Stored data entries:
/-! ### Posting (02 R44 to R48) -/

def Hub.fn (h : Hub) (f : Nat) : HostFn := h.fns.getD f HostFn.reset
def State.modFn (s : State) (f : Nat) (g : HostFn → HostFn) : State := s.withHub fun h => { h with fns := modifyAt h.fns f g }

/-- A function takes register requests: it is on the link, is not in D3hot, and the link is not in L2 (02 R62). -/
def State.answers (s : State) (f : Nat) : Bool := s.present f && !(s.hub.fn f).hot && s.hub.link != 2

/-- The result of a class's last command. -/
def State.postResult (s : State) (f cls r : Nat) : State := s.modFn f fun x => { x with result := x.result.set cls r }

/-- A command is rejected for one of the reasons that hold. -/
def State.postReject (s : State) (f cls : Nat) (why : List Nat) : State :=
  let (r, s1) := s.pick why
  ((s1.postResult f cls r).modFn f fun x => { x with rej := min 0xFFFFFFFF (x.rej + 1) }).raise f (if f = 0 then 1 else 0)

/-- RESYNC_CAPTURE: a summary for a function, its number advanced. -/
def State.resyncTake (s : State) (f : Nat) : List Byte × State :=
  let seq := ((s.hub.fn f).seq + 1) % 2 ^ 32
  (s.summary f seq, s.modFn f fun x => { x with seq := seq })

/-- The result vector of a function, RESYNC written. -/
def State.resyncDone (s : State) (f cls r : Nat) : State := (s.postResult f cls r).raise f (if f = 0 then 2 else 1)

/-- An entry that the walk of a virtual address reads in the stage-1 table is poisoned. -/
def State.walkPoison (s : State) (f va : Nat) : Nat → Nat → Nat → Bool
  | 0, _, _ => false
  | fuel + 1, table, level =>
    match s.stage2 f (table + 8 * (va / 2 ^ (39 - 9 * level) % 512)) with
    | .error _ => false
    | .ok (pa, _) =>
      (s.memPoison.hit pa 8).isSome
      || (let e := s.mem.value pa 8
          bit e 0 && bit e 1 && decide (level < 3) && s.walkPoison f va fuel (bits e 45 12 * 4096) (level + 1))

/-- The reasons that bar a command which names a context: 3, 4 and 5 of R47. -/
def State.postBars (s : State) (f w : Nat) : List Nat :=
  (if s.owns f (bits w 63 58) then [] else [3]) ++ (if bits w 57 48 = 0 then [] else [4])
  ++ (if s.hub.boot = 4 ∧ s.hub.dstate = 0 then [] else [5])

/-- CMD 0: post a root region. -/
def State.postRoot (s : State) (f cls w : Nat) : State :=
  let c := bits w 63 58
  let q := (s.hub.fn f).queue.getD cls []
  let why := (if 8 ≤ q.length then [1] else []) ++ s.postBars f w ++ (if (s.ctx c).state = 5 then [6] else [])
  if !why.isEmpty then s.postReject f cls why
  else
    ((s.modFn f fun x => { x with queue := x.queue.set cls (q ++ [(c, bits w 47 8 * 256)]) }).postResult f cls 0).modCtx c
      fun x => { x with state := if x.state = 4 then 1 else x.state }

/-- CMD 1: RESYNC to memory and to the window. -/
def State.resyncMemory (s : State) (f cls w : Nat) : State :=
  let c := bits w 63 58
  let a := bits w 47 8 * 256
  let why := s.postBars f w ++ (if bit w 8 then [2] else [])
  if !why.isEmpty then s.postReject f cls why
  else
    let (b, s1) := s.resyncTake f
    let s2 := s1.modFn f fun x => { x with window := b }
    if s2.walkPoison (s2.ctxFunc c) a 4 (s2.ctx c).s1root 0 then s2.resyncDone f cls 7
    else match s2.writeVa c a b with
      | .ok s3 => s3.resyncDone f cls 0
      | .error _ => s2.resyncDone f cls 7

/-- CMD 2: RESYNC to the window. -/
def State.resyncWindow (s : State) (f cls : Nat) : State :=
  let (b, s1) := s.resyncTake f
  (s1.modFn f fun x => { x with window := b }).resyncDone f cls 0

/-- The command of a POST word; other values of CMD are rejected. -/
def State.postCmd (s : State) (f cls w : Nat) : State :=
  match bits w 7 0 with
  | 0 => s.postRoot f cls w
  | 1 => s.resyncMemory f cls w
  | 2 => s.resyncWindow f cls
  | _ => s.postReject f cls [4]

/-- A 32-bit write to the high half of a POST register performs the command formed with the latched low half, and clears
the latch. -/
def State.postHigh (s : State) (f cls v : Nat) : State :=
  let w := v % 2 ^ 32 * 2 ^ 32 + (s.hub.fn f).latch.getD cls 0
  (s.modFn f fun x => { x with latch := x.latch.set cls 0 }).postCmd f cls w

/-- A POST register written so that a command is performed: by 64 bits of `v`, or, with `half` other than 0, by its
high half. -/
def State.postWrite (s : State) (f cls half v : Nat) : State :=
  if !s.answers f || decide (4 ≤ cls) then s
  else if half = 0 then s.postCmd f cls (v % 2 ^ 64)
  else s.postHigh f cls v

/-- POST_ROOT_REGION: a write whose CMD is 0. -/
def execPostRootRegion (f cls half v : Nat) (s : State) : Host.Outcome State Fault Refusal :=
  .next (s.postWrite f cls half (if half = 0 then putBits v 7 0 0 else v))
/-- POST_LOW_HALF_WRITE: latched; nothing is performed. -/
def execPostLowHalfWrite (f cls v : Nat) (s : State) : Host.Outcome State Fault Refusal :=
  .next (if !s.answers f || decide (4 ≤ cls) then s else s.modFn f fun x => { x with latch := x.latch.set cls (v % 2 ^ 32) })
/-- RESYNC_TO_MEMORY: a write whose CMD is 1. -/
def execResyncToMemory (f cls half v : Nat) (s : State) : Host.Outcome State Fault Refusal :=
  .next (s.postWrite f cls half (if half = 0 then putBits v 7 0 1 else v))
/-- RESYNC_TO_WINDOW: a write whose CMD is 2. -/
def execResyncToWindow (f cls half v : Nat) (s : State) : Host.Outcome State Fault Refusal :=
  .next (s.postWrite f cls half (if half = 0 then putBits v 7 0 2 else v))

/-! ### FAULT_CTL and ARM (02 R69, R70) -/

/-- FAULT_CTL written: the sticky causes cleared, then CLEAR; `same` tells that a cause arises in the same clock. -/
def Hub.faultCtl (h : Hub) (v : Nat) (same : Bool) : Hub :=
  let h1 := { h with lockstep := h.lockstep && !bit v 2, coatfail := h.coatfail && !bit v 1 }
  { h1 with faultN := if bit v 0 && h1.canClear same then false else h1.faultN }

/-- FAULT_CLEAR: FAULT_CTL written with CLEAR. -/
def execFaultClear (v fw same : Nat) (s : State) : Host.Outcome State Fault Refusal :=
  .next (s.guarded fw fun s => s.withHub fun h => h.faultCtl (putBits v 0 0 1) (same != 0))

/-- ARM_WRITE. -/
def execArmWrite (v fw : Nat) (s : State) : Host.Outcome State Fault Refusal :=
  .next (s.guarded fw fun s => s.withHub fun h => { h with armTx := v % 4, armI3c := bit v 2 })

/-! ### I3C (02 R54 to R56) -/

/-- The pending in-band interrupt may have been taken by the controller by the time of a transfer: a free choice. -/
def State.ibiTaken (s : State) : State :=
  if s.hub.i3cIbi.isNone then s
  else
    let (k, s1) := s.free
    if k % 2 = 0 then s1 else s1.withHub fun h => { h with i3cIbi := .none }

/-- A command's response, for the next private read. -/
def State.i3cAnswer (s : State) (b : List Byte) : State :=
  s.ibiTaken.withHub fun h => { h with i3cResp := some b, i3cLast := h.i3cAddress }
/-- A command that is ignored: the next read returns 0xEE. -/
def State.i3cIgnored (s : State) : State := s.ibiTaken.withHub fun h => { h with i3cResp := .none, i3cLast := h.i3cAddress }

/-- I3C_RESYNC: the physical function's view; the window is left. The summary counts in the physical function's SEQ (the model's
choice: R52 says only that SEQ is a per-function count, assumption 32). -/
def execI3cResync (s : State) : Host.Outcome State Fault Refusal :=
  let (b, s1) := s.resyncTake 0
  .next (s1.i3cAnswer b)
/-- I3C_STATUS: DEV_STATUS, then CLAMP_STAT. -/
def execI3cStatus (s : State) : Host.Outcome State Fault Refusal :=
  .next (s.i3cAnswer (leBytes 4 s.hub.devStatus ++ leBytes 4 s.hub.clamp.stat))
/-- I3C_FAULT_CLEAR: CLEAR alone. -/
def execI3cFaultClear (same : Nat) (s : State) : Host.Outcome State Fault Refusal :=
  .next (if s.hub.canClear (same != 0) then (s.withHub fun h => { h with faultN := false }).i3cAnswer [0#8] else s.i3cAnswer [1#8])
/-- FORCE_UNDERCOAT of a mask of pipes. -/
def execForceUndercoat (mask : Nat) (s : State) : Host.Outcome State Fault Refusal :=
  .next (if 16 ≤ mask then s.i3cIgnored
    else
      let m := s.hub.forced ||| mask
      (s.withHub fun h => { h with forced := m }).i3cAnswer [BitVec.ofNat 8 m])
/-- RELEASE_UNDERCOAT of a mask of pipes. -/
def execReleaseUndercoat (mask : Nat) (s : State) : Host.Outcome State Fault Refusal :=
  .next (if 16 ≤ mask then s.i3cIgnored
    else
      let m := s.hub.forced - (s.hub.forced &&& mask)
      (s.withHub fun h => { h with forced := m }).i3cAnswer [BitVec.ofNat 8 m])
/-- I3C_HOLDUP: the reserve state, then KEEPA bytes 3 to 0. -/
def execI3cHoldup (s : State) : Host.Outcome State Fault Refusal :=
  .next (s.i3cAnswer (BitVec.ofNat 8 (boolNat s.hub.ready + 2 * boolNat s.hub.saving) :: ((s.hub.keepStat.getD 0 ⟨0, 0, 0, 0, 0⟩).bytes.take 4)))
/-- I3C_UNKNOWN_COMMAND. -/
def execI3cUnknownCommand (s : State) : Host.Outcome State Fault Refusal := .next s.i3cIgnored
/-- I3C_PRIVATE_READ: the response, or 0xEE with no command before it. -/
def execI3cPrivateRead (s : State) : Host.Outcome State Fault Refusal :=
  .next (s.ibiTaken.withHub fun h => { h with i3cOut := h.i3cResp.getD [0xEE#8], i3cResp := .none, i3cLast := h.i3cAddress })

/-! ### The registers (02 R41; 03 R87; 04 R105; 05 R135) -/

/-- A register: its width in bits, what it reads as, what a write of a value of its width does, and what a 32-bit write to one
half of it leaves to the other: what it reads, but 0 in bits that act when they are written 1 (00 R9). -/
structure Reg where
  width : Nat
  read : State → Nat
  write : Nat → State → State
  other : State → Nat := read

/-- A register that a write does not change. -/
def Reg.ro (w : Nat) (r : State → Nat) : Reg := { width := w, read := r, write := fun _ s => s }
/-- A register held in the hub. -/
def Reg.hub (w : Nat) (r : Hub → Nat) (f : Nat → Hub → Hub) : Reg :=
  { width := w, read := fun s => r s.hub, write := fun v s => s.withHub (f v) }
/-- A register that reads as zero. -/
def Reg.wo (w : Nat) (f : Nat → State → State) : Reg := { width := w, read := fun _ => 0, write := f }
/-- A register read and written by functions of the whole machine. -/
def Reg.rw (w : Nat) (r : State → Nat) (f : Nat → State → State) : Reg := { width := w, read := r, write := f }

/-- What a host write that has a row of its own does. -/
def State.after (s : State) (o : State → Host.Outcome State Fault Refusal) : State := match o s with
  | .next t => t
  | _ => s

/-- The rail set point of a pane at a level: within 600 to 850 mV, and not falling with the level (02 R63). -/
def vset (p : Nat) : Nat → Nat
  | 0 => 600 + Config.vset p 0 % 251
  | l + 1 => max (vset p l) (600 + Config.vset p (l + 1) % 251)

/-- A 32-bit word of an MSI-X table: Vector Control reads 1 at reset (02 R41). -/
def HostFn.msixWord (f : HostFn) (o : Nat) : Nat := (f.msix.value o 4) ^^^ (if o % 16 = 12 then 1 else 0)
/-- A word of an MSI-X table written; a vector unmasked is no longer pending. -/
def HostFn.msixWrite (f : HostFn) (o v : Nat) : HostFn :=
  let x := if o % 16 = 12 then v % 2 else if o % 16 = 0 then v / 4 * 4 else v
  let g := { f with msix := f.msix.put o (leBytes 4 (x ^^^ (if o % 16 = 12 then 1 else 0))) }
  { g with pending := g.pending.filter g.masked }

/-- A word of a function's MSI-X table written: the messages of the pending vectors that it unmasks are sent. -/
def State.msixWrite (s : State) (f o v : Nat) : State :=
  let x := s.hub.fn f
  let freed := x.pending.filter fun n => !((x.msixWrite o v).masked n)
  freed.foldl (fun s n => s.raise f n) (s.modFn f fun x => x.msixWrite o v)
/-- A word of a pending-bit array. -/
def HostFn.pba (f : HostFn) (o : Nat) : Nat := bitSet ((f.pending.filter fun v => decide (8 * o ≤ v ∧ v < 8 * o + 32)).map fun v => v - 8 * o)

/-- POST_STAT (02 R47). -/
def HostFn.postStat (f : HostFn) : Nat :=
  ((List.range 4).map fun c => ((f.queue.getD c []).length * 16 + f.result.getD c 0) * 256 ^ c).foldl (· + ·) 0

- _Work to be completed_
If a line in the records above holds the string "faultN", copy it.

- _Task answer_
  { h1 with faultN := if bit v 0 && h1.canClear same then false else h1.faultN }
  .next (if s.hub.canClear (same != 0) then (s.withHub fun h => { h with faultN := false }).i3cAnswer [0#8] else s.i3cAnswer [1#8])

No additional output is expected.